> _INSTRUCTIONS FOR THE TASK_: In the response, each entry below should appear again exactly as given.

TASK INPUT START

-- ==== Sys2Proof/Tests/Slice0.lean ====
section
/-! SUPPORT. Tests: what the checks refuse, words written out from the encodings, one or two steps of each instruction against the
vectors of spec/95_test_vectors.md, and for every statement with hypotheses a machine that meets them. -/

namespace Sys2Proof.Tests

open Sys2Proof Sys2Proof.Machine

/-! One theorem at a time: the check's limit on memory allows few threads. -/

set_option Elab.async false

/-! ### Small machines -/

/-- Bytes as host memory from an address on. -/
def cells (a : Nat) (bytes : List Byte) : List Host.Cell :=
  ((bytes.zipIdx a).map fun p => (p.2, p.1)).filter fun c => c.2 != 0

/-- A machine whose source is the bytes. -/
def source (bytes : List Byte) : State :=
  { State.reset with mem := cells 0 bytes, src := ⟨0, BitVec.ofNat 32 bytes.length, 0, false, 0, 0⟩ }

/-- A machine inside a packet of one segment. -/
def packet (bytes : List Byte) : State :=
  { source bytes with cur := { PageCursor.reset with bytesInSeg := bytes.length, lastSeg := true } }

/-- A machine before a packet of one latched segment. -/
def latched (bytes : List Byte) : State :=
  { source bytes with
    cur := { PageCursor.reset with
      segments := BitVec.ofNat 8 bytes.length :: List.replicate 254 0, segmentCount := 1, nextSeg := 0 } }

/-- The machine in a state with an api. -/
def phase (st : TopState) (api : Api) (s : State) : State := { s with ctl.state := st, ctl.api := api }

/-- The machine with tables. -/
def tabled (t : Tables) (s : State) : State := { s with tab := t }

/-- Bits as bytes, the first bit lowest. -/
def bitBytes (bits : List Bool) : List Byte :=
  (List.range ((bits.length + 7) / 8)).map fun i => BitVec.ofNat 8 (bitsValue ((bits.drop (8 * i)).take 8))

/-- The machine a step answers, the reset state where it stops. -/
def after : Host.Outcome State Fault Refusal → State
  | .next t => t
  | _ => State.reset

/-- One write to CMD. -/
def command (w : Word) (s : State) : State := after (step { s with pending := [.regWrite 0 4 w] })

/-- The values a step returns, when it does. -/
def value {α : Type} (m : M α) (s : State) : Option α :=
  match m s with
  | .ok a _ => some a
  | .error _ _ => none

/-- The codebook of V-CB2: two entries of length 1. -/
def book1 : Codebook := ⟨1, 2, [some 1, some 1], .none, 0, 0, 0, false, 0, [], [0, 1]⟩

/-- The codebook of V-CB6: pairs of numbers. -/
def book2 : Codebook := ⟨2, 2, [some 1, some 1], .direct, 0, 0x3F800000, 8, false, 4, [1, 2, 3, 4], [0, 1]⟩

/-- The codebook of V-CB5 with a running sum: pairs on a lattice of -1.0, -0.5 and 0.0. -/
def book3 : Codebook :=
  ⟨2, 8, List.replicate 8 (some 3), .lattice, 0xBF800000, 0x3F000000, 2, true, 3, [0, 1, 2], [0, 1, 2, 3, 4, 5, 6, 7]⟩

/-- A floor of two points. -/
def floor2 : Floor := ⟨[], [], 1, 5, [0, 32], [0, 1], [0, 0], [0, 0]⟩

/-- A residue that reads nothing. -/
def residue0 : Residue := ⟨.type0, 0, 0, 1, 1, 0, [List.replicate 8 (-1)], [[0], [0]]⟩

/-- A residue of one partition of four, of the book of pairs in the first pass. -/
def residue4 (ty : ResidueType) : Residue := ⟨ty, 0, 4, 4, 1, 0, [1 :: List.replicate 7 (-1)], [[0], [0]]⟩

/-- The tables of the stream S48: 64/64, one mono channel. -/
def tables48 : Tables :=
  { channels := 1, sampleRate := 44100, logBlocksize0 := 6, logBlocksize1 := 6, codebooks := [book1], floors := [floor2]
    residues := [residue0], mappings := [⟨1, [], [0], [0], [0]⟩], modes := [⟨false, 0⟩] }

/-- The tables of S1: 256/2048, with a long mode. -/
def tables1 : Tables := { tables48 with logBlocksize0 := 8, logBlocksize1 := 11, modes := [⟨false, 0⟩, ⟨true, 0⟩] }

/-- Tables with a residue of pairs over `channels` channels, and spectra of four samples. -/
def tables4 (ty : ResidueType) (channels : Nat) : Tables :=
  { tables48 with
    channels := channels, logBlocksize0 := 3, logBlocksize1 := 3, codebooks := [book1, book2], residues := [residue4 ty]
    mappings := [⟨1, [], List.replicate channels 0, [0], [0]⟩] }

/-- Working buffers of `n` zero samples for each channel, every channel in use. -/
def buffers (channels n : Nat) : Work :=
  ⟨List.replicate channels (List.replicate n 0), List.replicate channels (List.replicate n 0),
    List.replicate channels (List.replicate 4 0), List.replicate channels false, List.replicate channels false⟩

/-! ### What the checks refuse -/

theorem test_wf_reserved_command : ¬ WellFormed (.illegalCommand 0x00000005) := by decide

theorem test_wf_vector_book : ¬ WellFormed (.lookupDirect (.vector 256 [])) := by decide

theorem test_wf_vector_channel : ¬ WellFormed (.lookupLattice (.vector 0 [some (256, 0)])) := by decide

theorem test_wf_vector_sample : ¬ WellFormed (.lookupNone (.vector 0 [none, some (0, 8192)])) := by decide

theorem test_wf_floor_channel : ¬ WellFormed (.floorType1 (.decode 256 0)) := by decide

theorem test_wf_floor_index : ¬ WellFormed (.floorType1 (.decode 0 64)) := by decide

theorem test_wf_residue_mapping : ¬ WellFormed (.residueType0 (.decode false 64 0)) := by decide

theorem test_wf_residue_submap : ¬ WellFormed (.residueType1 (.decode true 0 16)) := by decide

TASK INPUT END

> _RESULT FOR THIS TASK_:
-- ==== Sys2Proof/Tests/Slice0.lean ====
section
/-! SUPPORT. Tests: what the checks refuse, words written out from the encodings, one or two steps of each instruction against the
vectors of spec/95_test_vectors.md, and for every statement with hypotheses a machine that meets them. -/

namespace Sys2Proof.Tests

open Sys2Proof Sys2Proof.Machine

/-! One theorem at a time: the check's limit on memory allows few threads. -/

set_option Elab.async false

/-! ### Small machines -/

/-- Bytes as host memory from an address on. -/
def cells (a : Nat) (bytes : List Byte) : List Host.Cell :=
  ((bytes.zipIdx a).map fun p => (p.2, p.1)).filter fun c => c.2 != 0

/-- A machine whose source is the bytes. -/
def source (bytes : List Byte) : State :=
  { State.reset with mem := cells 0 bytes, src := ⟨0, BitVec.ofNat 32 bytes.length, 0, false, 0, 0⟩ }

/-- A machine inside a packet of one segment. -/
def packet (bytes : List Byte) : State :=
  { source bytes with cur := { PageCursor.reset with bytesInSeg := bytes.length, lastSeg := true } }

/-- A machine before a packet of one latched segment. -/
def latched (bytes : List Byte) : State :=
  { source bytes with
    cur := { PageCursor.reset with
      segments := BitVec.ofNat 8 bytes.length :: List.replicate 254 0, segmentCount := 1, nextSeg := 0 } }

/-- The machine in a state with an api. -/
def phase (st : TopState) (api : Api) (s : State) : State := { s with ctl.state := st, ctl.api := api }

/-- The machine with tables. -/
def tabled (t : Tables) (s : State) : State := { s with tab := t }

/-- Bits as bytes, the first bit lowest. -/
def bitBytes (bits : List Bool) : List Byte :=
  (List.range ((bits.length + 7) / 8)).map fun i => BitVec.ofNat 8 (bitsValue ((bits.drop (8 * i)).take 8))

/-- The machine a step answers, the reset state where it stops. -/
def after : Host.Outcome State Fault Refusal → State
  | .next t => t
  | _ => State.reset

/-- One write to CMD. -/
def command (w : Word) (s : State) : State := after (step { s with pending := [.regWrite 0 4 w] })

/-- The values a step returns, when it does. -/
def value {α : Type} (m : M α) (s : State) : Option α :=
  match m s with
  | .ok a _ => some a
  | .error _ _ => none

/-- The codebook of V-CB2: two entries of length 1. -/
def book1 : Codebook := ⟨1, 2, [some 1, some 1], .none, 0, 0, 0, false, 0, [], [0, 1]⟩

/-- The codebook of V-CB6: pairs of numbers. -/
def book2 : Codebook := ⟨2, 2, [some 1, some 1], .direct, 0, 0x3F800000, 8, false, 4, [1, 2, 3, 4], [0, 1]⟩

/-- The codebook of V-CB5 with a running sum: pairs on a lattice of -1.0, -0.5 and 0.0. -/
def book3 : Codebook :=
  ⟨2, 8, List.replicate 8 (some 3), .lattice, 0xBF800000, 0x3F000000, 2, true, 3, [0, 1, 2], [0, 1, 2, 3, 4, 5, 6, 7]⟩

/-- A floor of two points. -/
def floor2 : Floor := ⟨[], [], 1, 5, [0, 32], [0, 1], [0, 0], [0, 0]⟩

/-- A residue that reads nothing. -/
def residue0 : Residue := ⟨.type0, 0, 0, 1, 1, 0, [List.replicate 8 (-1)], [[0], [0]]⟩

/-- A residue of one partition of four, of the book of pairs in the first pass. -/
def residue4 (ty : ResidueType) : Residue := ⟨ty, 0, 4, 4, 1, 0, [1 :: List.replicate 7 (-1)], [[0], [0]]⟩

/-- The tables of the stream S48: 64/64, one mono channel. -/
def tables48 : Tables :=
  { channels := 1, sampleRate := 44100, logBlocksize0 := 6, logBlocksize1 := 6, codebooks := [book1], floors := [floor2]
    residues := [residue0], mappings := [⟨1, [], [0], [0], [0]⟩], modes := [⟨false, 0⟩] }

/-- The tables of S1: 256/2048, with a long mode. -/
def tables1 : Tables := { tables48 with logBlocksize0 := 8, logBlocksize1 := 11, modes := [⟨false, 0⟩, ⟨true, 0⟩] }

/-- Tables with a residue of pairs over `channels` channels, and spectra of four samples. -/
def tables4 (ty : ResidueType) (channels : Nat) : Tables :=
  { tables48 with
    channels := channels, logBlocksize0 := 3, logBlocksize1 := 3, codebooks := [book1, book2], residues := [residue4 ty]
    mappings := [⟨1, [], List.replicate channels 0, [0], [0]⟩] }

/-- Working buffers of `n` zero samples for each channel, every channel in use. -/
def buffers (channels n : Nat) : Work :=
  ⟨List.replicate channels (List.replicate n 0), List.replicate channels (List.replicate n 0),
    List.replicate channels (List.replicate 4 0), List.replicate channels false, List.replicate channels false⟩

/-! ### What the checks refuse -/

theorem test_wf_reserved_command : ¬ WellFormed (.illegalCommand 0x00000005) := by decide

theorem test_wf_vector_book : ¬ WellFormed (.lookupDirect (.vector 256 [])) := by decide

theorem test_wf_vector_channel : ¬ WellFormed (.lookupLattice (.vector 0 [some (256, 0)])) := by decide

theorem test_wf_vector_sample : ¬ WellFormed (.lookupNone (.vector 0 [none, some (0, 8192)])) := by decide

theorem test_wf_floor_channel : ¬ WellFormed (.floorType1 (.decode 256 0)) := by decide

theorem test_wf_floor_index : ¬ WellFormed (.floorType1 (.decode 0 64)) := by decide

theorem test_wf_residue_mapping : ¬ WellFormed (.residueType0 (.decode false 64 0)) := by decide

theorem test_wf_residue_submap : ¬ WellFormed (.residueType1 (.decode true 0 16)) := by decide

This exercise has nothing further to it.